══ Study material

-- ==== Sys2Proof/Laws/Shape.lean ====
section
/-! SUPPORT. The instructions by shape: a proof about every instruction goes through the nineteen shapes of `Shape`
and not through the 197 constructors of `Instr`. -/

namespace Sys2Proof.Laws

open Sys2Proof.Machine

/-- The shapes of instruction, each with the operands that tell its constructors apart. -/
inductive Shape where
  | hlt (op : Byte)
  | inr (r : CountReg)
  | dcr (r : CountReg)
  | unk (op : Byte)
  | aluImm (p : AluOp) (v : Byte)
  | mvi (o : Operand) (v : Byte)
  | rotate (k : Rotate)
  | ret (x : BitVec 3)
  | retIf (k : Cond)
  | rst (a : BitVec 3)
  | jmp (x : BitVec 3) (w : Word)
  | jumpIf (k : Cond) (w : Word)
  | call (x : BitVec 3) (w : Word)
  | callIf (k : Cond) (w : Word)
  | iop (x : BitVec 5)
  | alu (p : AluOp) (o : Operand)
  | mov (r q : Reg)
  | movFromM (r : Reg)
  | movToM (r : Reg)
deriving DecidableEq, Repr

/-- The instruction of a shape. -/
def Shape.instr : Shape → Instr
  | .hlt op => .hlt op
  | .inr r => inrInstr r
  | .dcr r => dcrInstr r
  | .unk op => .unk op
  | .aluImm p v => aluImmInstr p v
  | .mvi o v => mviInstr o v
  | .rotate k => rotateInstr k
  | .ret x => .ret x
  | .retIf k => retIfInstr k
  | .rst a => rstInstr a
  | .jmp x w => .jmp x w
  | .jumpIf k w => jumpIfInstr k w
  | .call x w => .call x w
  | .callIf k w => callIfInstr k w
  | .iop x => .iop x
  | .alu p o => aluInstr p o
  | .mov r q => movInstr r q
  | .movFromM r => movFromMInstr r
  | .movToM r => movToMInstr r

/-- The shape of an instruction. -/
def shapeOf : Instr → Shape
  | .hlt op => .hlt op
  | .inrB => .inr .b
  | .inrC => .inr .c
  | .inrD => .inr .d
  | .inrE => .inr .e
  | .inrH => .inr .h
  | .inrL => .inr .l
  | .dcrB => .dcr .b
  | .dcrC => .dcr .c
  | .dcrD => .dcr .d
  | .dcrE => .dcr .e
  | .dcrH => .dcr .h
  | .dcrL => .dcr .l
  | .unk op => .unk op
  | .adi v => .aluImm .add v
  | .aci v => .aluImm .adc v
  | .sui v => .aluImm .sub v
  | .sbi v => .aluImm .sbb v
  | .ani v => .aluImm .ana v
  | .xri v => .aluImm .xra v
  | .ori v => .aluImm .ora v
  | .cpi v => .aluImm .cmp v
  | .mviA v => .mvi (.reg .a) v
  | .mviB v => .mvi (.reg .b) v
  | .mviC v => .mvi (.reg .c) v
  | .mviD v => .mvi (.reg .d) v
  | .mviE v => .mvi (.reg .e) v
  | .mviH v => .mvi (.reg .h) v
  | .mviL v => .mvi (.reg .l) v
  | .mviM v => .mvi .m v
  | .rlc => .rotate .rlc
  | .rrc => .rotate .rrc
  | .ral => .rotate .ral
  | .rar => .rotate .rar
  | .ret x => .ret x
  | .rfc => .retIf ⟨.carry, false⟩
  | .rfz => .retIf ⟨.zero, false⟩
  | .rfs => .retIf ⟨.sign, false⟩
  | .rfp => .retIf ⟨.parity, false⟩
  | .rtc => .retIf ⟨.carry, true⟩
  | .rtz => .retIf ⟨.zero, true⟩
  | .rts => .retIf ⟨.sign, true⟩
  | .rtp => .retIf ⟨.parity, true⟩
  | .rst0 => .rst 0b000#3
  | .rst1 => .rst 0b001#3
  | .rst2 => .rst 0b010#3
  | .rst3 => .rst 0b011#3
  | .rst4 => .rst 0b100#3
  | .rst5 => .rst 0b101#3
  | .rst6 => .rst 0b110#3
  | .rst7 => .rst 0b111#3
  | .jmp x w => .jmp x w
  | .jfc w => .jumpIf ⟨.carry, false⟩ w
  | .jfz w => .jumpIf ⟨.zero, false⟩ w
  | .jfs w => .jumpIf ⟨.sign, false⟩ w
  | .jfp w => .jumpIf ⟨.parity, false⟩ w
  | .jtc w => .jumpIf ⟨.carry, true⟩ w
  | .jtz w => .jumpIf ⟨.zero, true⟩ w
  | .jts w => .jumpIf ⟨.sign, true⟩ w
  | .jtp w => .jumpIf ⟨.parity, true⟩ w
  | .call x w => .call x w
  | .cfc w => .callIf ⟨.carry, false⟩ w
  | .cfz w => .callIf ⟨.zero, false⟩ w
  | .cfs w => .callIf ⟨.sign, false⟩ w
  | .cfp w => .callIf ⟨.parity, false⟩ w
  | .ctc w => .callIf ⟨.carry, true⟩ w
  | .ctz w => .callIf ⟨.zero, true⟩ w
  | .cts w => .callIf ⟨.sign, true⟩ w
  | .ctp w => .callIf ⟨.parity, true⟩ w
  | .iop x => .iop x
  | .addA => .alu .add (.reg .a)
  | .addB => .alu .add (.reg .b)
  | .addC => .alu .add (.reg .c)
  | .addD => .alu .add (.reg .d)
  | .addE => .alu .add (.reg .e)
  | .addH => .alu .add (.reg .h)
  | .addL => .alu .add (.reg .l)
  | .addM => .alu .add .m
  | .adcA => .alu .adc (.reg .a)
  | .adcB => .alu .adc (.reg .b)
  | .adcC => .alu .adc (.reg .c)
  | .adcD => .alu .adc (.reg .d)
  | .adcE => .alu .adc (.reg .e)
  | .adcH => .alu .adc (.reg .h)
  | .adcL => .alu .adc (.reg .l)
  | .adcM => .alu .adc .m
  | .subA => .alu .sub (.reg .a)
  | .subB => .alu .sub (.reg .b)
  | .subC => .alu .sub (.reg .c)
  | .subD => .alu .sub (.reg .d)
  | .subE => .alu .sub (.reg .e)
  | .subH => .alu .sub (.reg .h)
  | .subL => .alu .sub (.reg .l)
  | .subM => .alu .sub .m
  | .sbbA => .alu .sbb (.reg .a)
  | .sbbB => .alu .sbb (.reg .b)
  | .sbbC => .alu .sbb (.reg .c)
  | .sbbD => .alu .sbb (.reg .d)
  | .sbbE => .alu .sbb (.reg .e)
  | .sbbH => .alu .sbb (.reg .h)
  | .sbbL => .alu .sbb (.reg .l)
  | .sbbM => .alu .sbb .m
  | .anaA => .alu .ana (.reg .a)
  | .anaB => .alu .ana (.reg .b)
  | .anaC => .alu .ana (.reg .c)
  | .anaD => .alu .ana (.reg .d)
  | .anaE => .alu .ana (.reg .e)
  | .anaH => .alu .ana (.reg .h)
  | .anaL => .alu .ana (.reg .l)
  | .anaM => .alu .ana .m
  | .xraA => .alu .xra (.reg .a)
  | .xraB => .alu .xra (.reg .b)
  | .xraC => .alu .xra (.reg .c)
  | .xraD => .alu .xra (.reg .d)
  | .xraE => .alu .xra (.reg .e)
  | .xraH => .alu .xra (.reg .h)
  | .xraL => .alu .xra (.reg .l)
  | .xraM => .alu .xra .m
  | .oraA => .alu .ora (.reg .a)
  | .oraB => .alu .ora (.reg .b)
  | .oraC => .alu .ora (.reg .c)
  | .oraD => .alu .ora (.reg .d)
  | .oraE => .alu .ora (.reg .e)
  | .oraH => .alu .ora (.reg .h)
  | .oraL => .alu .ora (.reg .l)
  | .oraM => .alu .ora .m
  | .cmpA => .alu .cmp (.reg .a)
  | .cmpB => .alu .cmp (.reg .b)
  | .cmpC => .alu .cmp (.reg .c)
  | .cmpD => .alu .cmp (.reg .d)
  | .cmpE => .alu .cmp (.reg .e)
  | .cmpH => .alu .cmp (.reg .h)
  | .cmpL => .alu .cmp (.reg .l)
  | .cmpM => .alu .cmp .m
  | .movAA => .mov .a .a
  | .movAB => .mov .a .b
  | .movAC => .mov .a .c
  | .movAD => .mov .a .d
  | .movAE => .mov .a .e
  | .movAH => .mov .a .h
  | .movAL => .mov .a .l
  | .movAM => .movFromM .a
  | .movBA => .mov .b .a
  | .movBB => .mov .b .b
  | .movBC => .mov .b .c
  | .movBD => .mov .b .d
  | .movBE => .mov .b .e
  | .movBH => .mov .b .h
  | .movBL => .mov .b .l
  | .movBM => .movFromM .b
  | .movCA => .mov .c .a
  | .movCB => .mov .c .b
  | .movCC => .mov .c .c
  | .movCD => .mov .c .d
  | .movCE => .mov .c .e
  | .movCH => .mov .c .h
  | .movCL => .mov .c .l
  | .movCM => .movFromM .c
  | .movDA => .mov .d .a
  | .movDB => .mov .d .b
  | .movDC => .mov .d .c
  | .movDD => .mov .d .d
  | .movDE => .mov .d .e
  | .movDH => .mov .d .h
  | .movDL => .mov .d .l
  | .movDM => .movFromM .d
  | .movEA => .mov .e .a
  | .movEB => .mov .e .b
  | .movEC => .mov .e .c
  | .movED => .mov .e .d
  | .movEE => .mov .e .e
  | .movEH => .mov .e .h
  | .movEL => .mov .e .l
  | .movEM => .movFromM .e
  | .movHA => .mov .h .a
  | .movHB => .mov .h .b
  | .movHC => .mov .h .c
  | .movHD => .mov .h .d
  | .movHE => .mov .h .e
  | .movHH => .mov .h .h
  | .movHL => .mov .h .l
  | .movHM => .movFromM .h
  | .movLA => .mov .l .a
  | .movLB => .mov .l .b
  | .movLC => .mov .l .c
  | .movLD => .mov .l .d
  | .movLE => .mov .l .e
  | .movLH => .mov .l .h
  | .movLL => .mov .l .l
  | .movLM => .movFromM .l
  | .movMA => .movToM .a
  | .movMB => .movToM .b
  | .movMC => .movToM .c
  | .movMD => .movToM .d
  | .movME => .movToM .e
  | .movMH => .movToM .h
  | .movML => .movToM .l

theorem instr_shapeOf (i : Instr) : (shapeOf i).instr = i := by cases i <;> rfl

/-- What the instruction of a shape does to the state. -/
def Shape.run : Shape → State → State
  | .hlt _, s => halt s
  | .inr r, s => incReg r.toReg s
  | .dcr r, s => decReg r.toReg s
  | .unk op, s => reportUnknown op s
  | .aluImm p v, s => aluImmediate p v s
  | .mvi o v, s => loadImmediate o v s
  | .rotate k, s => rotateAcc k s
  | .ret _, s => Sys2Proof.Machine.ret s
  | .retIf k, s => Sys2Proof.Machine.retIf k s
  | .rst a, s => restart a s
  | .jmp _ w, s => jump w s
  | .jumpIf k w, s => Sys2Proof.Machine.jumpIf k w s
  | .call _ w, s => Sys2Proof.Machine.call w s
  | .callIf k w, s => Sys2Proof.Machine.callIf k w s
  | .iop _, s => s
  | .alu p o, s => aluRegMem p o s
  | .mov r q, s => moveReg r q s
  | .movFromM r, s => loadReg r s
  | .movToM r, s => storeReg r s

/-- Every instruction runs as its shape says. -/
theorem exec_eq_run (i : Instr) (s : State) : exec i s = .next ((shapeOf i).run s) := by cases i <;> rfl

/-- The inversion lemma of `exec`: a next state is what the shape's action leaves, and the instruction is the shape's. -/
theorem exec_cases {i : Instr} {s t : State} (h : exec i s = .next t) : ∃ f : Shape, i = f.instr ∧ t = f.run s := by
  rw [exec_eq_run] at h
  exact ⟨shapeOf i, (instr_shapeOf i).symm, by injection h with h; exact h.symm⟩

/-- The shape's instruction runs as the shape says: the form a statement about a named shape uses. -/
theorem exec_instr (f : Shape) (s : State) : exec f.instr s = .next (f.run s) := by
  cases f with
  | inr r => cases r <;> rfl
  | dcr r => cases r <;> rfl
  | aluImm p v => cases p <;> rfl
  | mvi o v => cases o with
    | m => rfl
    | reg r => cases r <;> rfl
  | rotate k => cases k <;> rfl
  | retIf k => obtain ⟨n, b⟩ := k; cases n <;> cases b <;> rfl
  | jumpIf k w => obtain ⟨n, b⟩ := k; cases n <;> cases b <;> rfl
  | callIf k w => obtain ⟨n, b⟩ := k; cases n <;> cases b <;> rfl
  | rst a =>
    have h : ∀ a : BitVec 3, exec (rstInstr a) s = .next (restart a s) := fun a => by
      match a with
      | 0b000#3 | 0b001#3 | 0b010#3 | 0b011#3 | 0b100#3 | 0b101#3 | 0b110#3 | 0b111#3 => rfl
    exact h a
  | alu p o => cases o with
    | m => cases p <;> rfl
    | reg r => cases p <;> cases r <;> rfl
  | mov r q => cases r <;> cases q <;> rfl
  | movFromM r => cases r <;> rfl
  | movToM r => cases r <;> rfl
  | _ => rfl

end Sys2Proof.Laws
end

════

**Problem to solve**
Reproduce only the lines above, starting at the line with "unk (op : Byte)" and ending at the line with "movFromM (r : Reg)", exactly as written.

**Answer to this exercise**
  | unk (op : Byte)
  | aluImm (p : AluOp) (v : Byte)
  | mvi (o : Operand) (v : Byte)
  | rotate (k : Rotate)
  | ret (x : BitVec 3)
  | retIf (k : Cond)
  | rst (a : BitVec 3)
  | jmp (x : BitVec 3) (w : Word)
  | jumpIf (k : Cond) (w : Word)
  | call (x : BitVec 3) (w : Word)
  | callIf (k : Cond) (w : Word)
  | iop (x : BitVec 5)
  | alu (p : AluOp) (o : Operand)
  | mov (r q : Reg)
  | movFromM (r : Reg)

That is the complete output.